**WHAT IS BEING ASKED**
Within the entries that follow, show each line where the word "sendRecall" occurs.

Stored data entries:
_ _ _ _ _
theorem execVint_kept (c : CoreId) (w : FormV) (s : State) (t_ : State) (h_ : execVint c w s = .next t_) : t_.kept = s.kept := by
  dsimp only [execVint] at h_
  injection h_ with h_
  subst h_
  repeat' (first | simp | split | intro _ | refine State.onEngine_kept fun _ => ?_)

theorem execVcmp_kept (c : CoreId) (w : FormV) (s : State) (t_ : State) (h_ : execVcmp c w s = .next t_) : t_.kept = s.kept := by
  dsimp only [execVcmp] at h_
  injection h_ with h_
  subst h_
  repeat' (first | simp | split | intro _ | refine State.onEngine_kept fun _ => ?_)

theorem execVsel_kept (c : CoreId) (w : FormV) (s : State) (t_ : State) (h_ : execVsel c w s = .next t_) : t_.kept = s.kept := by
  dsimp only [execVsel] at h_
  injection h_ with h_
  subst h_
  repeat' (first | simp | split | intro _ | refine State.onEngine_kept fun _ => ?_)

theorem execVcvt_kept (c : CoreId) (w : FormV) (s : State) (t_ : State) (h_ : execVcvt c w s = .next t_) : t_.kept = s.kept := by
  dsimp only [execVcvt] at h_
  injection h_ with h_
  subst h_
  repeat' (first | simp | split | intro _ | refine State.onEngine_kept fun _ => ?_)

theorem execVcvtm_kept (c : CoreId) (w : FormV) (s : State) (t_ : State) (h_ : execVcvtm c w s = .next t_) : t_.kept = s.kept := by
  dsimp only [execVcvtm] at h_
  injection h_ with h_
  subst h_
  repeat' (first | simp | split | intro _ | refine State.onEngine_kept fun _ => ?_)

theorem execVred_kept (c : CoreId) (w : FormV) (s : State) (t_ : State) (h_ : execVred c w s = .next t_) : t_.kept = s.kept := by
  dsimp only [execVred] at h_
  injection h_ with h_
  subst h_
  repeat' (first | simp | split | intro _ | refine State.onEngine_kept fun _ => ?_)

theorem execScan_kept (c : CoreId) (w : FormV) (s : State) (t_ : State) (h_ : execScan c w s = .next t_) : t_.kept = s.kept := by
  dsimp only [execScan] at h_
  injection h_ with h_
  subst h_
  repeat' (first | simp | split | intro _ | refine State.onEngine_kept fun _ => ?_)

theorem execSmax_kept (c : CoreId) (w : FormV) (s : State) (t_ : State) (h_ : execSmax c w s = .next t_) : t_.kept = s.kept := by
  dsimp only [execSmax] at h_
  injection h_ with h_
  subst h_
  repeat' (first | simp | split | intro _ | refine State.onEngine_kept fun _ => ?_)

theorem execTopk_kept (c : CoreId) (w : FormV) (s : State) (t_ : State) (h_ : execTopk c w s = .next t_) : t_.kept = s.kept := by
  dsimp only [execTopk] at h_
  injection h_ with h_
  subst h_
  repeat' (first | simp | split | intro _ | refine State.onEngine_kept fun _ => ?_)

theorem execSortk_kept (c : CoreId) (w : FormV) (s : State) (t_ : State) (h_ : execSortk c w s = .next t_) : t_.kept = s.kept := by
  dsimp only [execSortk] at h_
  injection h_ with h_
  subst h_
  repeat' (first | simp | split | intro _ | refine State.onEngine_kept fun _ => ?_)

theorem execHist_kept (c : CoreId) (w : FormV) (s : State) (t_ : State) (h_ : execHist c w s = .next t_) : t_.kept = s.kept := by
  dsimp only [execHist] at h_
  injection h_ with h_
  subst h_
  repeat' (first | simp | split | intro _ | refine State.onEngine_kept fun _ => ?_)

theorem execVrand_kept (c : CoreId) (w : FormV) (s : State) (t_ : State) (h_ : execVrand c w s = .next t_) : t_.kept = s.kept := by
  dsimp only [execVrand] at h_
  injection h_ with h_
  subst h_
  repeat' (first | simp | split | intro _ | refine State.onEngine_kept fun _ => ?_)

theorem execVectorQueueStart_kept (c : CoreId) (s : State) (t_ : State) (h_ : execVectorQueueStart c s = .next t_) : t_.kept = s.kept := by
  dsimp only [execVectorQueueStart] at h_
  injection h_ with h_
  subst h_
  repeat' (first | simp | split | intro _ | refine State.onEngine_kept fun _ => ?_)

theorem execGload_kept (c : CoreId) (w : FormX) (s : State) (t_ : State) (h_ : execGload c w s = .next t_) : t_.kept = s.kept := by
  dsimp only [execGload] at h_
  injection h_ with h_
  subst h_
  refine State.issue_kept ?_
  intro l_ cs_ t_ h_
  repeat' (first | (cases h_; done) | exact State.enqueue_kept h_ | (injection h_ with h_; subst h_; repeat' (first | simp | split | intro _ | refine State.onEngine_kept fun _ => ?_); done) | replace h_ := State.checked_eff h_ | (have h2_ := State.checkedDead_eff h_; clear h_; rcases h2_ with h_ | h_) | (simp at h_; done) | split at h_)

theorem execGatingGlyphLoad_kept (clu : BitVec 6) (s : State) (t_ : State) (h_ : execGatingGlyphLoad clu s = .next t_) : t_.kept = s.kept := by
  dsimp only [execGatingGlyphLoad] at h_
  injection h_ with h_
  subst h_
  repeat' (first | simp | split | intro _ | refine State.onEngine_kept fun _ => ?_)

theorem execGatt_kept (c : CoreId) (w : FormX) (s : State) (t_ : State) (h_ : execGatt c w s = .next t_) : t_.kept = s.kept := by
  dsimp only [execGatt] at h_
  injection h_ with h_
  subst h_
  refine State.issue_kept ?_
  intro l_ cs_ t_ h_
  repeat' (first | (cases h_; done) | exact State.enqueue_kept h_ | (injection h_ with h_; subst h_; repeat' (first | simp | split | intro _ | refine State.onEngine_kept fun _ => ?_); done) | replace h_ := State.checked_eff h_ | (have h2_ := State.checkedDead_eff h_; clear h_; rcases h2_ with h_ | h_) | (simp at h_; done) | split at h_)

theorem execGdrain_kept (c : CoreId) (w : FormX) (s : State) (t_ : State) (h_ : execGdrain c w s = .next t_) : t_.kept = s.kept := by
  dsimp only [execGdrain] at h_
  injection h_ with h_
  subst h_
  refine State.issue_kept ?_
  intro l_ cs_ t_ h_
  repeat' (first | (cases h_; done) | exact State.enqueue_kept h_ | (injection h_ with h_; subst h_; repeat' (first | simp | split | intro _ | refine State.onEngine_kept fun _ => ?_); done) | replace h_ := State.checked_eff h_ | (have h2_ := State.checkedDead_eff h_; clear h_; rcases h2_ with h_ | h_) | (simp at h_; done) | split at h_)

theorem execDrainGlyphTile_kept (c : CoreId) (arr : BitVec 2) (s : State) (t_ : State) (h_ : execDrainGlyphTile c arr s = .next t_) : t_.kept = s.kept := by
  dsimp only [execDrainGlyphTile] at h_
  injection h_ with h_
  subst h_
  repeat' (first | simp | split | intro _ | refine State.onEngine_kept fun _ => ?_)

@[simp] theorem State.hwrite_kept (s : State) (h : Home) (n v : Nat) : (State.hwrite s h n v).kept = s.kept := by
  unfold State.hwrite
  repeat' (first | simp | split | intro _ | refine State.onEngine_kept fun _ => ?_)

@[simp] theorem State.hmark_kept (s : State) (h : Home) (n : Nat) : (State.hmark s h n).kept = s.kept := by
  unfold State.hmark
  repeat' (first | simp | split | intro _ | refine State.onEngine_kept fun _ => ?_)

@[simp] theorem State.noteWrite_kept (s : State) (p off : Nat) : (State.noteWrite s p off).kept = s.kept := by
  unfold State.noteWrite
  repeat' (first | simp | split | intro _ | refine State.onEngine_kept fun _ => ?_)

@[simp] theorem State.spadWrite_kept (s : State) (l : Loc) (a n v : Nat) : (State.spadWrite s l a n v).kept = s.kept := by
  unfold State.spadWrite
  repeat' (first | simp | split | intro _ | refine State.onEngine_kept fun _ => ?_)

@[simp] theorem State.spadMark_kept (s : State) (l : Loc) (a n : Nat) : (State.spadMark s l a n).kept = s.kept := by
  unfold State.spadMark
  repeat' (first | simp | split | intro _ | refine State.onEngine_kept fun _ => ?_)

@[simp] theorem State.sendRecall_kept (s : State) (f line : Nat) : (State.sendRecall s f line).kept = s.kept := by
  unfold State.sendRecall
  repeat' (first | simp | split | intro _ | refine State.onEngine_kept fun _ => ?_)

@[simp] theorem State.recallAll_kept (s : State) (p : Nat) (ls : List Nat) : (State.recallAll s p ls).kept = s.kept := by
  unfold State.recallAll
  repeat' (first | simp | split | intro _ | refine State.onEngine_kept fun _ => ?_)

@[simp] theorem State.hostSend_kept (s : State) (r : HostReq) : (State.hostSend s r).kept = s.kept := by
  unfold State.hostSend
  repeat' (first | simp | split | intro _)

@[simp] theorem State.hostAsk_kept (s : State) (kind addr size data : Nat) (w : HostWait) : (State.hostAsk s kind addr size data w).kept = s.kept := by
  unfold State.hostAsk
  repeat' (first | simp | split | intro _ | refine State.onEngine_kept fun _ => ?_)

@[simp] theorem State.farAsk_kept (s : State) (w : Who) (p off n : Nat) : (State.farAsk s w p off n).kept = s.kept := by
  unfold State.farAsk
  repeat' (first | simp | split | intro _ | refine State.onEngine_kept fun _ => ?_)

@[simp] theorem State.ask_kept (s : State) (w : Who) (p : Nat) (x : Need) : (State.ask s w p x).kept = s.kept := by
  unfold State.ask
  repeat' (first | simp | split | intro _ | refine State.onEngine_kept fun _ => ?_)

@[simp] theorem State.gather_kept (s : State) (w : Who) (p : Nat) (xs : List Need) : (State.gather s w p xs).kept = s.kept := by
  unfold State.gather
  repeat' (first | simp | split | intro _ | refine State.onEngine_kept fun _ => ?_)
_ _ _ _ _
**WORKED SOLUTION**
@[simp] theorem State.sendRecall_kept (s : State) (f line : Nat) : (State.sendRecall s f line).kept = s.kept := by
  unfold State.sendRecall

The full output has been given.